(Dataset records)
────────

/-! ## KILL, R345, R358 -/

/-- Every thread of a workgroup ends at once, and the workgroup ends as KILL ends it. -/
def State.killWg (s : State) (lid wg : Nat) : State :=
  if (s.wg lid wg).st == .ended then s
  else
    let ts := s.wgLive lid wg
    let s := s.updWg lid wg fun g => { g with bar := [], claims := [], killed := true }
    let s := ts.foldl State.markEnded s
    let s := { s with
      releases := s.releases.filter fun r => !(r.lid == lid && r.wg == wg)
      moves := s.moves.filter fun m => !(m.thread.lid == lid && m.thread.wg == wg)
      tileOps := s.tileOps.filter fun x => !(x.1 == lid && x.2.1 == wg)
      parked := s.parked.filter fun l => !(l.lid == lid && l.wg == wg) }
    let g := s.wg lid wg
    let s := s.updCore g.die g.site fun k => { k with loops := k.loops.filter fun l => !(l.lid == lid && l.wg == wg) }
    let s := s.finishWg lid wg true
    match ts with
    | t :: _ => s.recheck t
    | [] => s

/-- GANG_LOST reaches a thread of another member (R344, R358). -/
def gangLost (th : Thread) : TrapRec :=
  { code := .gangLost, asy := true, fpc := th.pc, rpc := th.re }

/-- The thread waits in TRAPRET RETRY. -/
def Wait.isRetry : Wait → Bool
  | .retry _ => true
  | _ => false

/-- What the KILL of a gang does to a thread of another member: a TRAPRET that waits acts as KILL too (R358). -/
def State.killOther (s : State) (t : TRef) : State :=
  let th := s.thr t
  if th.wait.isRetry then s.endThread t
  else if th.ended || th.level ≠ 0 || th.trap.isSome then s
  else if th.async.isSome then s.endThread t
  else (s.abandonWait t).updThr t fun th => { th with async := some (gangLost th) }

/-- KILL of the unit of a workgroup, with the record that the launch keeps: the first KILL of a unit counts; a later one
finds it ending and changes nothing (R358). -/
def State.killUnit (s : State) (lid wg : Nat) (rec_ : Option (List Byte)) : State :=
  let i := (s.wg lid wg).inst
  let x := s.inst lid i
  if x.ended || x.killer.isSome then s
  else
    let s := s.updInst lid i fun x => { x with killer := some wg }
    let s := s.updLaunch lid fun l =>
      { l with killed := l.killed + 1, frec := if l.frec.isSome then l.frec else rec_ }
    let others := x.members.filter (· ≠ wg)
    let s := others.foldl (fun s m => (s.updWg lid m fun g => { g with killed := true })) s
    let s := s.killWg lid wg
    others.foldl (fun s m => (s.wgLive lid m).foldl State.killOther s) s

/-- A unit that the module itself ends, every member at once (R273). -/
def State.killWhole (s : State) (lid i : Nat) : State :=
  let x := s.inst lid i
  if x.ended then s
  else
    let s := s.updLaunch lid fun l => { l with killed := l.killed + 1 }
    x.members.foldl (fun s m => s.killWg lid m) s

/-- A gang lost to a soft error that the launch places once more (R344). -/
def Inst.mayRestart (l : Launch) (x : Inst) : Bool :=
  x.gang && x.ended && x.softLost && !x.restarted && l.restart && l.status != .journalFull && l.status != .taskLimit

/-! ## The journal, R273 -/

/-- The journal is rolled back in reverse order. -/
def State.rollback (s : State) (lid : Nat) : State :=
  let l := s.launch lid
  let s := l.journal.reverse.foldl (fun s e => s.fwWrite .system l.ctx e.2) s
  s.updLaunch lid fun l => { l with journal := [] }

/-- The units of a launch that is ending are placed no more: a TASK node whose task was to be placed yet ends with status NO_LAUNCH
(R289, R294). (DESIGN CHOICE, log entry 147) -/
def State.dropPending (s : State) (lid : Nat) : State :=
  let l := s.launch lid
  let s := (l.pending.filter fun p => !p.preempted).foldl (fun s p => match p.nodeWork with
    | some (d, n) => s.workEnds d l.ctx n 11
    | none => s) s
  s.updLaunch lid fun l => { l with pending := [] }

/-- JOURNAL_FULL: the launch is ended at the moment at which a write found no room. -/
def State.journalStop (s : State) (lid : Nat) : State :=
  let s := (s.dropPending lid).updLaunch lid fun l =>
    { l with status := .journalFull, prog := l.prog.map fun p => { p with state := 2 } }
  let units := (s.insts.filter fun x => x.1.1 == lid).map fun x => x.1.2
  let s := units.foldl (fun s i => s.killWhole lid i) s
  let s := (s.rollback lid).abortLaunch lid
  s.updLaunch lid fun l => { l with digest := 0, journalOn := false }

/-- Every launch whose journal has filled in this step ends with it. -/
def State.settle (s : State) : State :=
  (s.launches.filter fun l => l.2.journalFull && l.2.status != .journalFull).foldl (fun s l => s.journalStop l.1) s

end Sys2Proof.Machine
end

────────

** About this exercise **
Copy out the records above without altering anything.

** Answer for this exercise **
/-! ## KILL, R345, R358 -/

/-- Every thread of a workgroup ends at once, and the workgroup ends as KILL ends it. -/
def State.killWg (s : State) (lid wg : Nat) : State :=
  if (s.wg lid wg).st == .ended then s
  else
    let ts := s.wgLive lid wg
    let s := s.updWg lid wg fun g => { g with bar := [], claims := [], killed := true }
    let s := ts.foldl State.markEnded s
    let s := { s with
      releases := s.releases.filter fun r => !(r.lid == lid && r.wg == wg)
      moves := s.moves.filter fun m => !(m.thread.lid == lid && m.thread.wg == wg)
      tileOps := s.tileOps.filter fun x => !(x.1 == lid && x.2.1 == wg)
      parked := s.parked.filter fun l => !(l.lid == lid && l.wg == wg) }
    let g := s.wg lid wg
    let s := s.updCore g.die g.site fun k => { k with loops := k.loops.filter fun l => !(l.lid == lid && l.wg == wg) }
    let s := s.finishWg lid wg true
    match ts with
    | t :: _ => s.recheck t
    | [] => s

/-- GANG_LOST reaches a thread of another member (R344, R358). -/
def gangLost (th : Thread) : TrapRec :=
  { code := .gangLost, asy := true, fpc := th.pc, rpc := th.re }

/-- The thread waits in TRAPRET RETRY. -/
def Wait.isRetry : Wait → Bool
  | .retry _ => true
  | _ => false

/-- What the KILL of a gang does to a thread of another member: a TRAPRET that waits acts as KILL too (R358). -/
def State.killOther (s : State) (t : TRef) : State :=
  let th := s.thr t
  if th.wait.isRetry then s.endThread t
  else if th.ended || th.level ≠ 0 || th.trap.isSome then s
  else if th.async.isSome then s.endThread t
  else (s.abandonWait t).updThr t fun th => { th with async := some (gangLost th) }

/-- KILL of the unit of a workgroup, with the record that the launch keeps: the first KILL of a unit counts; a later one
finds it ending and changes nothing (R358). -/
def State.killUnit (s : State) (lid wg : Nat) (rec_ : Option (List Byte)) : State :=
  let i := (s.wg lid wg).inst
  let x := s.inst lid i
  if x.ended || x.killer.isSome then s
  else
    let s := s.updInst lid i fun x => { x with killer := some wg }
    let s := s.updLaunch lid fun l =>
      { l with killed := l.killed + 1, frec := if l.frec.isSome then l.frec else rec_ }
    let others := x.members.filter (· ≠ wg)
    let s := others.foldl (fun s m => (s.updWg lid m fun g => { g with killed := true })) s
    let s := s.killWg lid wg
    others.foldl (fun s m => (s.wgLive lid m).foldl State.killOther s) s

/-- A unit that the module itself ends, every member at once (R273). -/
def State.killWhole (s : State) (lid i : Nat) : State :=
  let x := s.inst lid i
  if x.ended then s
  else
    let s := s.updLaunch lid fun l => { l with killed := l.killed + 1 }
    x.members.foldl (fun s m => s.killWg lid m) s

/-- A gang lost to a soft error that the launch places once more (R344). -/
def Inst.mayRestart (l : Launch) (x : Inst) : Bool :=
  x.gang && x.ended && x.softLost && !x.restarted && l.restart && l.status != .journalFull && l.status != .taskLimit

/-! ## The journal, R273 -/

/-- The journal is rolled back in reverse order. -/
def State.rollback (s : State) (lid : Nat) : State :=
  let l := s.launch lid
  let s := l.journal.reverse.foldl (fun s e => s.fwWrite .system l.ctx e.2) s
  s.updLaunch lid fun l => { l with journal := [] }

/-- The units of a launch that is ending are placed no more: a TASK node whose task was to be placed yet ends with status NO_LAUNCH
(R289, R294). (DESIGN CHOICE, log entry 147) -/
def State.dropPending (s : State) (lid : Nat) : State :=
  let l := s.launch lid
  let s := (l.pending.filter fun p => !p.preempted).foldl (fun s p => match p.nodeWork with
    | some (d, n) => s.workEnds d l.ctx n 11
    | none => s) s
  s.updLaunch lid fun l => { l with pending := [] }

/-- JOURNAL_FULL: the launch is ended at the moment at which a write found no room. -/
def State.journalStop (s : State) (lid : Nat) : State :=
  let s := (s.dropPending lid).updLaunch lid fun l =>
    { l with status := .journalFull, prog := l.prog.map fun p => { p with state := 2 } }
  let units := (s.insts.filter fun x => x.1.1 == lid).map fun x => x.1.2
  let s := units.foldl (fun s i => s.killWhole lid i) s
  let s := (s.rollback lid).abortLaunch lid
  s.updLaunch lid fun l => { l with digest := 0, journalOn := false }

/-- Every launch whose journal has filled in this step ends with it. -/
def State.settle (s : State) : State :=
  (s.launches.filter fun l => l.2.journalFull && l.2.status != .journalFull).foldl (fun s l => s.journalStop l.1) s

end Sys2Proof.Machine
end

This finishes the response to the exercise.